Farm Technology Days back better than ever in 2021

Colleen Kottke
Wisconsin State Farmer
Ken Traaseth, Huntsinger Farms Farm Manager, left, Mike Gintner, Wisconsin Farm Technology Days Eau Claire, Executive Committee Chair, and Mark Hagedorn, Vice Chair, right, were on hand at the show site as the first trailer for Farm Tech Days 2021 was placed on the grounds.

After a year off, Eau Claire County organizers say Farm Technology Days is back and stronger than ever.

"At several points we weren't even sure we were going to even have a show, but we kept pushing and planning to make 2021 the best show ever," said Mike Gitner, Chair of the Eau Claire County Executive Committee.

Set to open Tuesday morning, the three-day outdoor farm show runs July 20-22 and will be hosted by Huntsinger Farms, the world's largest producer of horseradish.

From a back-to-back schedule of equine demonstrations to a diverse and entertaining program in the Rural Event Center, Farm Tech Days 2021 will be a jam-packed show that will keep attendees busy, fed, educated, and entertained.

“We’ve got something for everyone and then some,” Gintner said. “We’ve taken the extra year we’ve had to plan an even better show. People are going to see the best that Eau Claire and Chippewa Valley has to offer.”

Everyone from 5th generation farmers to hobby farmers, families with younger children to middle school and high school kids interested in exploring agriculture careers, and the general public who wants to know more about farming in Eau Claire will find exhibits and programs designed for them.
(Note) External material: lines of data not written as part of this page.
-- ==== Sys2Proof/Machine/State.lean ====
section
/-! DEFINITION. What crosses the block's ports (10_state.md R27, R28) and the machine's state. The block itself holds
no architectural state (R20 to R26); State holds the interface, the host's inputs and the trace (entry 1). -/

namespace Sys2Proof.Machine

open Sys2Proof.Config

/-- One command: the values of the input ports, taken whole (R27). -/
structure Command where
  /-- CMD, the command word. -/
  cmd : CmdWord
  /-- A, the value operand. -/
  a : Word64
  /-- P, the bit position. -/
  p : Word32
  /-- RI, the read index. -/
  ri : Word32
  /-- S, the string operand. -/
  s : List Chr
  /-- T, the tuple operand, T[0] = b0. -/
  t : Vector Byte 8
  deriving DecidableEq, Repr

/-- R28's Result, a tagged value: `word` and `bytes` carry values of exactly their width and arity. -/
inductive Result
  | word (w : Width) (v : BitVec w.bits)
  | bit (b : BitVec 1)
  | bool (b : Bool)
  | count (n : Nat)
  | str (s : List Chr)
  | bytes (n : Arity) (t : Vector Byte n.count)
  deriving DecidableEq, Repr

/-- R28's Response. STATUS = 3 has no constructor (93 I8). -/
inductive Response
  | ok (r : Result)
  | indexOutOfRange
  | illegalCommand
  deriving DecidableEq, Repr

/-- The two errors of 60_exceptions.md R200. -/
inductive ErrorCause
  | indexOutOfRange
  | illegalCommand
  deriving DecidableEq, Repr

/-- What the outside world does to the block, one at a time (R27; 70_reset_and_hazards.md R231). -/
inductive HostInput
  /-- The host issues a command on the ports. -/
  | command (c : Command)
  /-- The reset line goes active. -/
  | assertReset
  /-- The host issues a command on the ports, and the reset line goes active while it is in flight: "A command in
  flight across reset gets no response" (92_eei_decisions.md D25, 93 I5). -/
  | cutOff (c : Command)
  /-- The reset line goes inactive. -/
  | releaseReset
  deriving DecidableEq, Repr

/-- The model parameters of 00_scope.md R8 that are values; no step changes them. -/
structure Params where
  /-- OOB_POS_POLICY (R100). -/
  oobPosPolicy : OobPosPolicy
  /-- STR_CAP, none for unbounded (R67). -/
  strCap : Option Nat
  deriving DecidableEq, Repr

/-- The interface of the block and what the host has done and seen. -/
structure State where
  /-- The input ports as the last command taken left them (R27). -/
  ports : Command
  /-- The host's inputs the block has not taken yet, the next one first (R22, entry 1). -/
  pending : List HostInput
  /-- The reset line (R231). -/
  resetAsserted : Bool
  /-- The response on the response ports; none while they hold unspecified values (R28, R30). -/
  outputs : Option Response
  /-- Every response given, oldest first (95_test_vectors.md section 3). -/
  trace : List Response
  /-- The model parameters. -/
  params : Params
  /-- The MODEL's counter of free values drawn (R100, entry 4). -/
  draws : Nat
  deriving DecidableEq, Repr

/-- The reasons the machine can stop with a fault. -/
inductive Fault
  /-- Raised by bitat, setbitat, unsetbitat and togglebitat with pos outside [0, W), ONLY under the model-only policy
  OOB_POS_POLICY = fault (R100). Safe: the hardware goes on and reports nothing. -/
  | posMisuse
  deriving DecidableEq, Repr

/-- The reasons the model can refuse an instruction. -/
inductive Refusal
  /-- Raised by exec's arm for an instruction without a meaning; every instruction has one, so no arm raises it. Safe. -/
  | notModelled (mnemonic : String)
  deriving DecidableEq, Repr

/-- The input ports right after reset: the host drives them and the spec gives them no value.
DESIGN CHOICE (entry 2): zeros and the empty string. -/
def Command.atReset : Command :=
  { cmd := 0, a := 0, p := 0, ri := 0, s := [], t := Vector.replicate 8 0 }

/-- The machine right after reset (R30, R230, R231): nothing is held, and no response port holds a value. -/
def State.reset : State :=
  { ports := Command.atReset
    pending := []
    resetAsserted := false
    outputs := none
    trace := []
    params := { oobPosPolicy := defaultOobPosPolicy, strCap := defaultStrCap }
    draws := 0 }

end Sys2Proof.Machine
end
All proceeds from the show will be distributed to youth agriculture programs in the Chippewa Valley.

"Every summer we look forward to those few days in July we can learn about new practices and trends in the ag industry as well as spend time with family and friends neighbors," said Randy Romanski, secretary-designee of the Wisconsin Department of Agriculture, Trade and Consumer Protection. "Last year COVID-19 clearly changed all of that. Although our ag industry never stopped working through the pandemic. But those precautions meant we couldn't get together for things like Farm Technology Days, State Fair, World Dairy Expo. But this year, things are looking different. There's a reason for optimism." 

What sets this year's show apart from the ones before? 

This is the first time Wisconsin Farm Technology Days has ever been hosted on a horseradish farm. Huntsinger Farms, owned by the 3rd and 4th generation granddaughter and great grandsons of Ellis Huntsinger who founded the farm in 1929, is the largest grower and processor of horseradish in the world.

Eric Rygg, president of Silver Spring Foods, is the great-grandson of Ellis Huntsinger, a German immigrant who discovered how well horseradish grew on his land in west-central Wisconsin.

Eric Rygg, president of Huntsinger Farms and Silver Spring Foods says his family is honored to take advantage of this once in a lifetime opportunity to host the show.

"We're excited to share something most people have never seen, horseradish in its natural state," Rygg said. "When we weren't able to host the show in 2020, we searched for input from some of the other farms involved with Innovation Square, and a lot of people in the community and decided that we had to move forward and offer Huntsinger Farms once more as the host. Besides, we didn't want to let all that hard work go to waste."

This year show attendees can tour two farms and get an up close look at an apple orchard on the guided Farm Bus Tours.

Because the global pandemic caused disruption of the supply chain for many industries, including ag machinery, it precluded several companies from doing farm demos with new equipment.

John Deere will be on site with a large exhibit of tractors and other implements, and attendees will have a chance to Ride & Drive several different trucks, utility vehicles, and ATVs at the show.

Arnie Jennerman who will take over the duties of general manager for Wisconsin Farm Technology Days next year says Farm Technology Days is an event for the whole family.

"It's really an educational experience to see the diverse agriculture in the areas of Wisconsin and how people have operated up close and personal and experience the local flavor," Jennerman said. "This show is really has a lot of diversity in terms of the entrepreneurial businesses that have been developed around agriculture. And I think we could all learn from that adaptation."